Collected data entries
═══
-- ==== Sys2Proof/Certificates/Slice0/Obligations.lean ====
section
/-! DEFINITION. The statements about the model, for the provers. -/

open Sys2Proof Sys2Proof.Machine

/-- The command at the front of the queue runs with the queue's rest. -/
def Obligations.FrontCommandRuns : Prop :=
  ∀ (s : State) (c : Instr), step { s with pending := c :: s.pending } = exec c s

/-- The timebase "advances by 1 every 1 ns apart from the slew above" (14 R327): on an empty queue one ns passes in every state but
off (log entry 8), and without a slew in force the timebase gains 1; no command, weir, timer or transfer moves. Where nothing is under
way of what else a nanosecond moves (a busy terp, an owed completion record, a fetch that faults, a training run, a Wilvar packet) the
memory, the polders and Herd stay too. -/
def Obligations.IdleTickAdvancesTimebase : Prop :=
  ∀ s : State, s.pending = [] →
    (s.pm.state = .off → step s = .next s) ∧
    (s.pm.state ≠ .off → s.cad.slew = 0 → ∃ t, step s = .next t ∧ t.tb = s.tb + 1 ∧ t.pending = [] ∧
      t.weirs = s.weirs ∧ t.flight = s.flight ∧ t.timers = s.timers ∧ t.transfers = s.transfers ∧
      t.disc = s.disc ∧ t.sec = s.sec ∧ t.flash = s.flash ∧ t.gander = s.gander ∧ t.mgt = s.mgt ∧
      ((∀ p : Pid, s.polders[p].seq.owed = [] ∧ terpBusy s p = false ∧ s.polders[p].terp.ended = [] ∧ fetchStop s p = none) →
        (∀ x ∈ s.bound, x.2.tables.train = none) → s.herd.linkEvent = false → s.pnx.job = none →
        t.mem = s.mem ∧ t.polders = s.polders ∧ t.res = s.res ∧ t.herd = s.herd ∧ t.wlv = s.wlv ∧ t.sent = s.sent))

/-- The ctl operations on scalar registers complete with the result of their row of Table 10-3, modulo 2^64, in sRD (discarded for
s0), the pc 8 or 16 on, and nothing else changed. A taken branch goes to "its own address plus 8 × sext(IMM)" (10 R220), an untaken
one 8 bytes on; nothing else changes. A taken branch whose target lies outside the code faults with ADDR_RANGE. ctl.end leaves the
pc and asks for the task's end, which TASK_END then makes (10 Table 10-3, 09 R202). -/
def Obligations.CtlResults : Prop :=
  (∀ (s : State) (p : Pid) (t : Task) (f : Fields), CanIssue s p t →
     (let a := t.sreg f.ra
      let b := t.sreg f.rb
      let gives := fun (c : Instr) (x : U64) => exec c s = goesTo s p (t.setS f.rd x) 8
      (Accepts t {} f → exec (.ctlNop p f) s = goesTo s p t 8) ∧
      (Accepts t { rd := .any, ra := .any, rb := .any } f →
        gives (.ctlAdd p f) (BitVec.ofNat 64 (a.toNat + b.toNat)) ∧
        gives (.ctlSub p f) (BitVec.ofInt 64 (a.toNat - b.toNat : Int)) ∧
        gives (.ctlMul p f) (BitVec.ofNat 64 (a.toNat * b.toNat)) ∧
        gives (.ctlAnd p f) (a &&& b) ∧ gives (.ctlOr p f) (a ||| b) ∧ gives (.ctlXor p f) (a ^^^ b) ∧
        gives (.ctlShl p f) (BitVec.ofNat 64 (a.toNat * 2 ^ (b.toNat % 64))) ∧
        gives (.ctlShr p f) (BitVec.ofNat 64 (a.toNat / 2 ^ (b.toNat % 64))) ∧
        gives (.ctlSra p f) (BitVec.ofInt 64 (a.toInt / 2 ^ (b.toNat % 64)))) ∧
      (Accepts t { rd := .any, ra := .any, imm := BitVec.allOnes 29 } f →
        gives (.ctlAddi p f) (BitVec.ofInt 64 (a.toNat + f.imm.toInt)) ∧
        gives (.ctlAndi p f) (BitVec.ofNat 64 (a.toNat &&& f.imm.toNat))) ∧
      (Accepts t { rd := .any, ra := .any, imm := 0x3F } f →
        gives (.ctlShli p f) (BitVec.ofNat 64 (a.toNat * 2 ^ f.imm.toNat)) ∧
        gives (.ctlShri p f) (BitVec.ofNat 64 (a.toNat / 2 ^ f.imm.toNat))) ∧
      (Accepts t { rd := .any } f → gives (.ctlTime p f) s.tb) ∧
      (Accepts t { long := true, rd := .any, w1 := BitVec.allOnes 64 } f →
        exec (.ctlLi p f) s = goesTo s p (t.setS f.rd f.w1) 16))) ∧
  (∀ (s : State) (p : Pid) (t : Task) (f : Fields), CanIssue s p t →
     (let a := t.sreg f.ra
      let b := t.sreg f.rb
      let goal : Int := t.pc.toNat + 8 * f.imm.toInt
      let branches := fun (c : Instr) (taken : Prop) =>
        (taken → 0 ≤ goal → goal < t.stage.codeLen.toNat →
          exec c s = goesTo s p { t with pc := BitVec.ofInt 32 goal } 0) ∧
        (taken → ¬ (0 ≤ goal ∧ goal < t.stage.codeLen.toNat) →
          exec c s = .next (s.taskFault p 0x08 (BitVec.ofInt 32 (t.stage.code.toNat + goal)))) ∧
        (¬ taken → exec c s = goesTo s p t 8)
      (Accepts t { imm := BitVec.allOnes 29 } f → branches (.ctlJmp p f) True) ∧
      (Accepts t { ra := .any, rb := .any, imm := BitVec.allOnes 29 } f →
        branches (.ctlBeq p f) (a = b) ∧ branches (.ctlBne p f) (a ≠ b) ∧
        branches (.ctlBlt p f) (a.toInt < b.toInt) ∧ branches (.ctlBge p f) (b.toInt ≤ a.toInt) ∧
        branches (.ctlBltu p f) (a.toNat < b.toNat) ∧ branches (.ctlBgeu p f) (b.toNat ≤ a.toNat)))) ∧
  (∀ (s : State) (p : Pid) (t : Task) (f : Fields), CanIssue s p t → Accepts t {} f →
     exec (.ctlEnd p f) s = goesTo s p { t with ending := true } 0)
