-- ==== Sys2Proof/Laws/State.lean ====
section
/-! SUPPORT. What each plain update of the state leaves alone: one lemma per field and update, true by rfl. -/

namespace Sys2Proof.Machine

@[simp] theorem State.fresh_pending (s : State) : s.fresh.2.pending = s.pending := rfl
@[simp] theorem State.fresh_reply (s : State) : s.fresh.2.reply = s.reply := rfl
@[simp] theorem State.fresh_tb (s : State) : s.fresh.2.tb = s.tb := rfl
@[simp] theorem State.fresh_mem (s : State) : s.fresh.2.mem = s.mem := rfl
@[simp] theorem State.fresh_polders (s : State) : s.fresh.2.polders = s.polders := rfl
@[simp] theorem State.fresh_weirs (s : State) : s.fresh.2.weirs = s.weirs := rfl
@[simp] theorem State.fresh_flight (s : State) : s.fresh.2.flight = s.flight := rfl
@[simp] theorem State.fresh_notices (s : State) : s.fresh.2.notices = s.notices := rfl
@[simp] theorem State.fresh_watches (s : State) : s.fresh.2.watches = s.watches := rfl
@[simp] theorem State.fresh_ccWeir (s : State) : s.fresh.2.ccWeir = s.ccWeir := rfl
@[simp] theorem State.fresh_transfers (s : State) : s.fresh.2.transfers = s.transfers := rfl
@[simp] theorem State.fresh_nextId (s : State) : s.fresh.2.nextId = s.nextId := rfl
@[simp] theorem State.fresh_sent (s : State) : s.fresh.2.sent = s.sent := rfl
@[simp] theorem State.fresh_handed (s : State) : s.fresh.2.handed = s.handed := rfl
@[simp] theorem State.fresh_claimedRegions (s : State) : s.fresh.2.claimedRegions = s.claimedRegions := rfl
@[simp] theorem State.fresh_claimedWeirs (s : State) : s.fresh.2.claimedWeirs = s.claimedWeirs := rfl
@[simp] theorem State.fresh_holdWaits (s : State) : s.fresh.2.holdWaits = s.holdWaits := rfl
@[simp] theorem State.fresh_timers (s : State) : s.fresh.2.timers = s.timers := rfl
@[simp] theorem State.fresh_disc (s : State) : s.fresh.2.disc = s.disc := rfl
@[simp] theorem State.fresh_res (s : State) : s.fresh.2.res = s.res := rfl
@[simp] theorem State.fresh_routers (s : State) : s.fresh.2.routers = s.routers := rfl
@[simp] theorem State.fresh_msc (s : State) : s.fresh.2.msc = s.msc := rfl
@[simp] theorem State.fresh_mc (s : State) : s.fresh.2.mc = s.mc := rfl
@[simp] theorem State.fresh_pnx (s : State) : s.fresh.2.pnx = s.pnx := rfl
@[simp] theorem State.fresh_wlv (s : State) : s.fresh.2.wlv = s.wlv := rfl
@[simp] theorem State.fresh_wlvOut (s : State) : s.fresh.2.wlvOut = s.wlvOut := rfl
@[simp] theorem State.fresh_cad (s : State) : s.fresh.2.cad = s.cad := rfl
@[simp] theorem State.fresh_herd (s : State) : s.fresh.2.herd = s.herd := rfl
@[simp] theorem State.fresh_pm (s : State) : s.fresh.2.pm = s.pm := rfl
@[simp] theorem State.fresh_gander (s : State) : s.fresh.2.gander = s.gander := rfl
@[simp] theorem State.fresh_sec (s : State) : s.fresh.2.sec = s.sec := rfl
@[simp] theorem State.fresh_integ (s : State) : s.fresh.2.integ = s.integ := rfl
@[simp] theorem State.fresh_ckpt (s : State) : s.fresh.2.ckpt = s.ckpt := rfl
@[simp] theorem State.fresh_flash (s : State) : s.fresh.2.flash = s.flash := rfl
@[simp] theorem State.fresh_mgt (s : State) : s.fresh.2.mgt = s.mgt := rfl

@[simp] theorem State.onPolder_pending (s : State) (p : Pid) (g : Polder → Polder) : (s.onPolder p g).pending = s.pending := rfl
@[simp] theorem State.onPolder_freeIx (s : State) (p : Pid) (g : Polder → Polder) : (s.onPolder p g).freeIx = s.freeIx := rfl
@[simp] theorem State.onPolder_reply (s : State) (p : Pid) (g : Polder → Polder) : (s.onPolder p g).reply = s.reply := rfl
@[simp] theorem State.onPolder_tb (s : State) (p : Pid) (g : Polder → Polder) : (s.onPolder p g).tb = s.tb := rfl
@[simp] theorem State.onPolder_mem (s : State) (p : Pid) (g : Polder → Polder) : (s.onPolder p g).mem = s.mem := rfl
@[simp] theorem State.onPolder_weirs (s : State) (p : Pid) (g : Polder → Polder) : (s.onPolder p g).weirs = s.weirs := rfl
@[simp] theorem State.onPolder_flight (s : State) (p : Pid) (g : Polder → Polder) : (s.onPolder p g).flight = s.flight := rfl
@[simp] theorem State.onPolder_notices (s : State) (p : Pid) (g : Polder → Polder) : (s.onPolder p g).notices = s.notices := rfl
@[simp] theorem State.onPolder_watches (s : State) (p : Pid) (g : Polder → Polder) : (s.onPolder p g).watches = s.watches := rfl
@[simp] theorem State.onPolder_ccWeir (s : State) (p : Pid) (g : Polder → Polder) : (s.onPolder p g).ccWeir = s.ccWeir := rfl
@[simp] theorem State.onPolder_transfers (s : State) (p : Pid) (g : Polder → Polder) : (s.onPolder p g).transfers = s.transfers := rfl
@[simp] theorem State.onPolder_nextId (s : State) (p : Pid) (g : Polder → Polder) : (s.onPolder p g).nextId = s.nextId := rfl
@[simp] theorem State.onPolder_sent (s : State) (p : Pid) (g : Polder → Polder) : (s.onPolder p g).sent = s.sent := rfl
@[simp] theorem State.onPolder_handed (s : State) (p : Pid) (g : Polder → Polder) : (s.onPolder p g).handed = s.handed := rfl
@[simp] theorem State.onPolder_claimedRegions (s : State) (p : Pid) (g : Polder → Polder) : (s.onPolder p g).claimedRegions = s.claimedRegions := rfl
@[simp] theorem State.onPolder_claimedWeirs (s : State) (p : Pid) (g : Polder → Polder) : (s.onPolder p g).claimedWeirs = s.claimedWeirs := rfl
@[simp] theorem State.onPolder_holdWaits (s : State) (p : Pid) (g : Polder → Polder) : (s.onPolder p g).holdWaits = s.holdWaits := rfl
@[simp] theorem State.onPolder_timers (s : State) (p : Pid) (g : Polder → Polder) : (s.onPolder p g).timers = s.timers := rfl
@[simp] theorem State.onPolder_disc (s : State) (p : Pid) (g : Polder → Polder) : (s.onPolder p g).disc = s.disc := rfl
@[simp] theorem State.onPolder_res (s : State) (p : Pid) (g : Polder → Polder) : (s.onPolder p g).res = s.res := rfl
@[simp] theorem State.onPolder_routers (s : State) (p : Pid) (g : Polder → Polder) : (s.onPolder p g).routers = s.routers := rfl
@[simp] theorem State.onPolder_msc (s : State) (p : Pid) (g : Polder → Polder) : (s.onPolder p g).msc = s.msc := rfl
@[simp] theorem State.onPolder_mc (s : State) (p : Pid) (g : Polder → Polder) : (s.onPolder p g).mc = s.mc := rfl
@[simp] theorem State.onPolder_pnx (s : State) (p : Pid) (g : Polder → Polder) : (s.onPolder p g).pnx = s.pnx := rfl
@[simp] theorem State.onPolder_wlv (s : State) (p : Pid) (g : Polder → Polder) : (s.onPolder p g).wlv = s.wlv := rfl
@[simp] theorem State.onPolder_wlvOut (s : State) (p : Pid) (g : Polder → Polder) : (s.onPolder p g).wlvOut = s.wlvOut := rfl
@[simp] theorem State.onPolder_cad (s : State) (p : Pid) (g : Polder → Polder) : (s.onPolder p g).cad = s.cad := rfl
@[simp] theorem State.onPolder_herd (s : State) (p : Pid) (g : Polder → Polder) : (s.onPolder p g).herd = s.herd := rfl
@[simp] theorem State.onPolder_pm (s : State) (p : Pid) (g : Polder → Polder) : (s.onPolder p g).pm = s.pm := rfl
@[simp] theorem State.onPolder_gander (s : State) (p : Pid) (g : Polder → Polder) : (s.onPolder p g).gander = s.gander := rfl
@[simp] theorem State.onPolder_sec (s : State) (p : Pid) (g : Polder → Polder) : (s.onPolder p g).sec = s.sec := rfl
@[simp] theorem State.onPolder_integ (s : State) (p : Pid) (g : Polder → Polder) : (s.onPolder p g).integ = s.integ := rfl
@[simp] theorem State.onPolder_ckpt (s : State) (p : Pid) (g : Polder → Polder) : (s.onPolder p g).ckpt = s.ckpt := rfl
@[simp] theorem State.onPolder_flash (s : State) (p : Pid) (g : Polder → Polder) : (s.onPolder p g).flash = s.flash := rfl
@[simp] theorem State.onPolder_mgt (s : State) (p : Pid) (g : Polder → Polder) : (s.onPolder p g).mgt = s.mgt := rfl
═══
All lines above from the line with "let branches := fun" through the line with "s.fresh.2.flight = s.flight := rfl", both included, are to be set down exactly, with nothing else.

      let branches := fun (c : Instr) (taken : Prop) =>
        (taken → 0 ≤ goal → goal < t.stage.codeLen.toNat →
          exec c s = goesTo s p { t with pc := BitVec.ofInt 32 goal } 0) ∧
        (taken → ¬ (0 ≤ goal ∧ goal < t.stage.codeLen.toNat) →
          exec c s = .next (s.taskFault p 0x08 (BitVec.ofInt 32 (t.stage.code.toNat + goal)))) ∧
        (¬ taken → exec c s = goesTo s p t 8)
      (Accepts t { imm := BitVec.allOnes 29 } f → branches (.ctlJmp p f) True) ∧
      (Accepts t { ra := .any, rb := .any, imm := BitVec.allOnes 29 } f →
        branches (.ctlBeq p f) (a = b) ∧ branches (.ctlBne p f) (a ≠ b) ∧
        branches (.ctlBlt p f) (a.toInt < b.toInt) ∧ branches (.ctlBge p f) (b.toInt ≤ a.toInt) ∧
        branches (.ctlBltu p f) (a.toNat < b.toNat) ∧ branches (.ctlBgeu p f) (b.toNat ≤ a.toNat)))) ∧
  (∀ (s : State) (p : Pid) (t : Task) (f : Fields), CanIssue s p t → Accepts t {} f →
     exec (.ctlEnd p f) s = goesTo s p { t with ending := true } 0)
-- ==== Sys2Proof/Laws/State.lean ====
section
/-! SUPPORT. What each plain update of the state leaves alone: one lemma per field and update, true by rfl. -/

namespace Sys2Proof.Machine

@[simp] theorem State.fresh_pending (s : State) : s.fresh.2.pending = s.pending := rfl
@[simp] theorem State.fresh_reply (s : State) : s.fresh.2.reply = s.reply := rfl
@[simp] theorem State.fresh_tb (s : State) : s.fresh.2.tb = s.tb := rfl
@[simp] theorem State.fresh_mem (s : State) : s.fresh.2.mem = s.mem := rfl
@[simp] theorem State.fresh_polders (s : State) : s.fresh.2.polders = s.polders := rfl
@[simp] theorem State.fresh_weirs (s : State) : s.fresh.2.weirs = s.weirs := rfl
@[simp] theorem State.fresh_flight (s : State) : s.fresh.2.flight = s.flight := rfl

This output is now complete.